I have now written two books in which scuba has played an important role, and I am about to dive headfirst (see what I did there?) into a third. So I figured it's about time I stopped researching how to do it and actually learned in person.
For the record, I might not have gathered the courage to do this if my husband hadn't signed us up for this class as my Christmas gift. We have been talking about getting certified for years, and have been putting it off for various reasons (read: excuses). And we both knew that it's time. I mean really. I'm writing about mermaids now! Come on.
Just so you know, I am slightly claustrophobic, so wearing the scuba goggles freaks me out because they cut off my peripheral vision. And wearing the BCDs (see that? I'm using scuba terms and everything!) freaks me out because the vest has lots of gadgets attached, including a super heavy tank filled with air, and I am not that heavy, but I am also filled with air, so together my tank and I don't sink so well. Not being able to stay underwater when I'm supposed to freaks me out too. And then there's the whole thing of it being unnatural for humans to be able to breathe underwater. (Like, really, are you kidding me? I'm not Emma.)
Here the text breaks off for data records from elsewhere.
-- ==== Sys2Proof/Machine/State.lean ====
section
/-! DEFINITION. The state of the block, right after reset, and the reasons a command can stop. -/

namespace Sys2Proof.Machine

/-- Everything the manual gives the device, and the queue of the commands that wait. -/
structure State where
  part : Part
  larder : Larder
  dev : Dev
  clk : Clk
  time : Time
  hp0 : PortSt
  hp1 : PortSt
  /-- By tenant number; a tenant not listed was never opened since INIT. -/
  tens : Map Tenant
  /-- By tenant × 16 + queue. -/
  queues : Map Queue
  /-- PCIe endpoints by edge die (R179). -/
  pcie : Map PcieEp
  jobs : Map Job
  /-- By handle. -/
  progs : Map Prog
  loads : List Load
  sch : Sch
  /-- By cluster; a cluster not listed is at its reset state. -/
  cls : Map Cluster
  halos : List HaloBuf
  cld0 : Colander
  cld1 : Colander
  /-- By number: MACs, stream contexts, their clock maps, pulse outputs, capture inputs, launch rings. -/
  eth : Map EthSt
  ctxs : Map StreamCtx
  maps : Map ClockMap
  tpos : Map Tpo
  tcis : Map Tci
  launch : Map Launch
  /-- Open fusion contexts, and the engines of the two dies. -/
  fctxs : Map FusCtx
  /-- What stays of the fusion contexts and of the stream contexts that were closed. -/
  fclosed : Map FusLeft
  ctxLeft : Map CtxLeft
  feng0 : FusEng
  feng1 : FusEng
  /-- Render contexts open, passes that wait, displays configured at least once, raster status. -/
  rctxs : Map RasCtx
  rwait : List RPass
  disps : Map Disp
  ras : RasSt
  /-- Control engines and motion channels; configurations that wait for the next tick (channel kind,
  channel, parameters); last tick of each edge die. -/
  ces : Map Engine
  pwms : Map Pwm
  sds : Map SdCh
  encs : Map EncCh
  ioPend : List (Nat × Nat × List Byte)
  dieTick : Map Nat
  mem : MemSt
  bwr : Bwr
  skk : Skk
  /-- Gateway, Svajor ports by number, chain membership, supply and thermal state. -/
  gwy : Gwy
  sls : Map SlPort
  chn : Chn
  pow : Pow
  fws : Fws
  /-- Completions that wait for the restart of the processor that executes their commands (R350): token, status,
  data. -/
  heldCpl : List (Nat × Nat × List Byte)
  /-- Advanced for every free value the model takes (log 9). -/
  freeCtr : Nat
  /-- The commands that wait, first in, first out. -/
  pending : List Instr
  deriving DecidableEq, Repr

/-- Why a command stops the model. No command raises one: every command of the table has an effect
or leaves the state as it is. -/
inductive Fault where
  /-- Raised by no command; safe. -/
  | never
  deriving DecidableEq, Repr

/-- Why a command has no meaning. -/
inductive Refusal where
  /-- The command is not modelled; safe. -/
  | notModelled (mnemonic : String)
  deriving DecidableEq, Repr

/-! ## The machine right after a start -/

/-- Highest selectable power cap in W. -/
def Variant.capW : Variant → Nat
  | .m4e1 => 400
  | .m4e2 => 425
  | .m6e2 => 475
  | .m8e2 => 500
  | .m8e4 => 550

/-- A host port after INIT (R45, R73, R410). -/
def PortSt.init : PortSt :=
  { openS := false, secure := false, expSeq := 0, kept := none, inb := [], out := [], begun := false, awaiting := [],
    evCount := 0, lostEv := 0, lostSafety := 0, evlost := false, cpllost := false, crcerr := false, ovf := false,
    discards := 0, crcerrs := 0, dq := [], nonce := none, proveOk := false, proveFails := 0, lockout := false }

def Clk.init : Clk :=
  { refOk := true, refLost := false, hold := false, holdT := 0, holdRunT := 0, missing := false, range := false,
    holdMs := 10, lock := false, fselKind := 0, fselInst := 0, fmValid := false, fmArmed := false, fmMinPct := 0,
    fmFreq := 0, fwPct := 100, fwLo := 20000, fwHi := 20000, refEvents := [] }

/-- A domain that is not configured. -/
def Dom.init : Dom := ⟨false, 0, 0, 0, false, 0, 0, 0, 0, 0, 0, 0, none⟩

def Time.init : Time :=
  { ns := 0, frac := 0, rate := 0, rateAt := 0, latHi := 0, latFr := 0x20000, d0 := Dom.init, d1 := Dom.init, pref := 0,
    tauS := 8, revertS := 10, autostep := false, active := 3, switches := 0, unsure := [] }

def Sch.init : Sch :=
  { parkUs := 1000, parkExp := 0, parkDrop := 0, cseq := 0, epoch := 0, epochHi := 0, lastHandle := 0, nImages := 0,
    nTaken := 0, nDisp := 0, nTok := 0 }

def MemSt.init : MemSt :=
  { dram := Mem.empty, own := Map.empty, poison := [], rowErr := Map.empty, ecc := Map.empty, viol := false,
    ue := false, ce := false, violCnt := 0, violAddr := 0, violWord := 0, sfxDrop := 0, npfDrop := 0, cmds := [],
    rdata := [], rbad := 0 }

def Bwr.init : Bwr :=
  { qhi := 0x4B, qlo := 0x19, lock := false, labels := Map.empty, cfg := Map.empty, beats := Map.empty,
    beatsHi := Map.empty, lim := Map.empty, c := 0, cbudget := 0, iso := 0, limited := 0, qavg := 0, demand := [],
    budget := Map.empty, qshare := Map.empty }

def Skk.init : Skk :=
  { latched := false, cause := 0, ltime := 0, ltimeHi := 0, lprog := 0, ldetail := 0, armed := false,
    chkrun := false, debug := false, sweepDone := false, hbms := 10, skwdt := 10, pclock := false,
    lapseLatch := false, lock := false, mismatch := 0, failfr := 0, dissA := 0, dissB := 0, dissC := 0,
    diss24 := Map.empty, bistDone := false, bistFail := 0, bistKind := 0, bistInst := 0, chkq := [], chkWait := [],
    mbox := [], mboxCnt := 0, kickAt := 0, regions := Map.empty, regionsOn := Map.empty, crcs := Map.empty, lost := [],
    hbCount := 0, sram := Mem.empty, sramCorr := 0, result := [], replay := Map.empty }

def Fws.init : Fws :=
  { part := none, verify := none, loaded := none, loadFails := 0, pmcMs := 20, schMs := 10, secMs := 100, cccMs := 10,
    rstSec := 0, rstPmc := 0, rstSch := 0, rstCcc := Map.empty, cccTimes := Map.empty, restarting := Map.empty,
    log := [], jbuf := [], attQuotes := 0, idQuotes := 0, lockS := false, lockNs := false, allowNs := false,
    sid := false, snid := false, nsid := false, nsnid := false, attached := [] }

def Gwy.init : Gwy :=
  { routes := Map.empty, rings := Map.empty, ports := Map.empty, pwerr := false, pwerrCnt := 0, noroute := false,
    norouteCnt := 0, drops := 0, e0 := 0, e1 := 0, e2 := 0, reps := Map.empty }

def Chn.init : Chn :=
  { cfg := [], st := 0, devid := 0, role := 0, master := 0, members := Map.empty, links := [], gen := 0, lat := 0,
    table := Map.empty, old := Map.empty, oldUntil := 0, pend := [], leaveTok := none, evicts := [], advTo := none,
    answer := none, sent := [] }

def Pow.init (v : Variant) : Pow :=
  { cap := 6, capmax := v.capW / 25, dramRate := 0, lockCfg := false, f := 64, therm := Map.empty, fastlim := false,
    phaseflt := false, thermtrip := false, hot := 0, droop := none, droopPct := 100, rail := Map.empty, vdroops := 0,
    rdroops := 0, droopV := 0x66, lockDroop := false, tthrot := 0x69, lockT := false, tjmax := 0, thbm := 0,
    trips := 0, vin := 0, iin := 0, peak := 0, mean := 0, gates := Map.empty, gatePend := [], fastOn := false,
    samples := [], sramErr := Map.empty, refresh2 := 0, warns := 0 }

/-- A part and its Larder as INIT leaves them: every other field at its reset value, in AWAIT_FW, the state of
the first possible read (Table 12 of chapter 02). -/
def State.fresh (p : Part) (l : Larder) : State :=
  { part := p, larder := l,
    dev := ⟨.awaitFw, .init, 0, 0, false, false, l.map.nNoSpare != 0, none, false⟩,
    clk := Clk.init, time := Time.init, hp0 := PortSt.init, hp1 := PortSt.init, tens := Map.empty,
    queues := Map.empty, pcie := Map.empty, jobs := Map.empty, progs := Map.empty, loads := [], sch := Sch.init, cls := Map.empty,
    halos := [], cld0 := ⟨none, none, [], false, 0, 0⟩, cld1 := ⟨none, none, [], false, 0, 0⟩, eth := Map.empty,
    ctxs := Map.empty, maps := Map.empty, tpos := Map.empty, tcis := Map.empty, launch := Map.empty,
    fctxs := Map.empty, fclosed := Map.empty, ctxLeft := Map.empty, feng0 := ⟨none, none, []⟩, feng1 := ⟨none, none, []⟩,
    rctxs := Map.empty, rwait := [], disps := Map.empty, ras := ⟨0, false, false, Map.empty⟩, ces := Map.empty,
    pwms := Map.empty, sds := Map.empty, encs := Map.empty, ioPend := [], dieTick := Map.empty, mem := MemSt.init,
    bwr := Bwr.init, skk := Skk.init, gwy := Gwy.init, sls := Map.empty, chn := Chn.init, pow := Pow.init p.variant,
    fws := Fws.init, heldCpl := [], freeCtr := 0, pending := [] }

/-- A retirement map as manufacture leaves it: every spare unused (log 3). -/
def RetMap.new : RetMap :=
  { tiles := Map.empty, ccc := Map.empty, phaseSub := Map.empty, phaseOut := Map.empty, laneSub := Map.empty,
    laneOut := [], skink := 0, units := [], rows := Map.empty, dead := [], nRetired := 0, nNoSpare := 0 }

/-- The Larder of a new part in its first start (log 3). -/
def Larder.new : Larder :=
  { journal := [], wear := [], wearSeq := 0, map := RetMap.new, boot := 1, jseq := 0, svnFloor := 0,
    user := Map.empty, ssk := none, seclive := false, notices := [], idIndex := 0, attIndex := 0 }

/-- A ZNX-9640-M8E4-A of stepping A0, as delivered (log 3). -/
def Part.reset : Part := ⟨.m8e4, false, 1, 0, false, false, none⟩

/-- The block right after reset: a new part in its first start, in AWAIT_FW. -/
def State.reset : State := State.fresh Part.reset Larder.new

end Sys2Proof.Machine
end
Yesterday was our first "open water" dive. (Not necessarily open, because it was in a crater, which is not all that huge, but it's like 90 feet deep.) So there are all these reasons why I sat on the edge of the platform trying not to have a panic attack. But I pushed through it, and I put on my goggles, and the ridiculously long fins that make me feel like a fish, and I stuck the regulator in my mouth and I jumped in.
Guys, I didn't die!
And after we figured out that I need a whole lot of weight added to my vest, I managed to sink below the surface and I kept breathing. And I swam around a bit. I practiced losing my regulator and getting water in my goggles and managed to get it out without rising to the surface. I ended up diving to 40 feet below the surface.
And it was fun.
I'm not going to lie. It was expensive, and difficult, and ridiculously scary at first, but I pushed past all that and I am so proud of myself for being brave. Later this week, I'm going to do it again. And then I'll have a shiny pretty card with my picture on it, and it will tell the world that I know how to use all that equipment to breathe underwater. And then I will know how my characters feel as I write this next book.
This is the kind of thing writers sometimes do to bring stories to life. But more than that, this is the kind of thing people do to overcome our fears.
Okay, now it's your turn. What hard thing / scary fear are you facing right now? How are you facing it?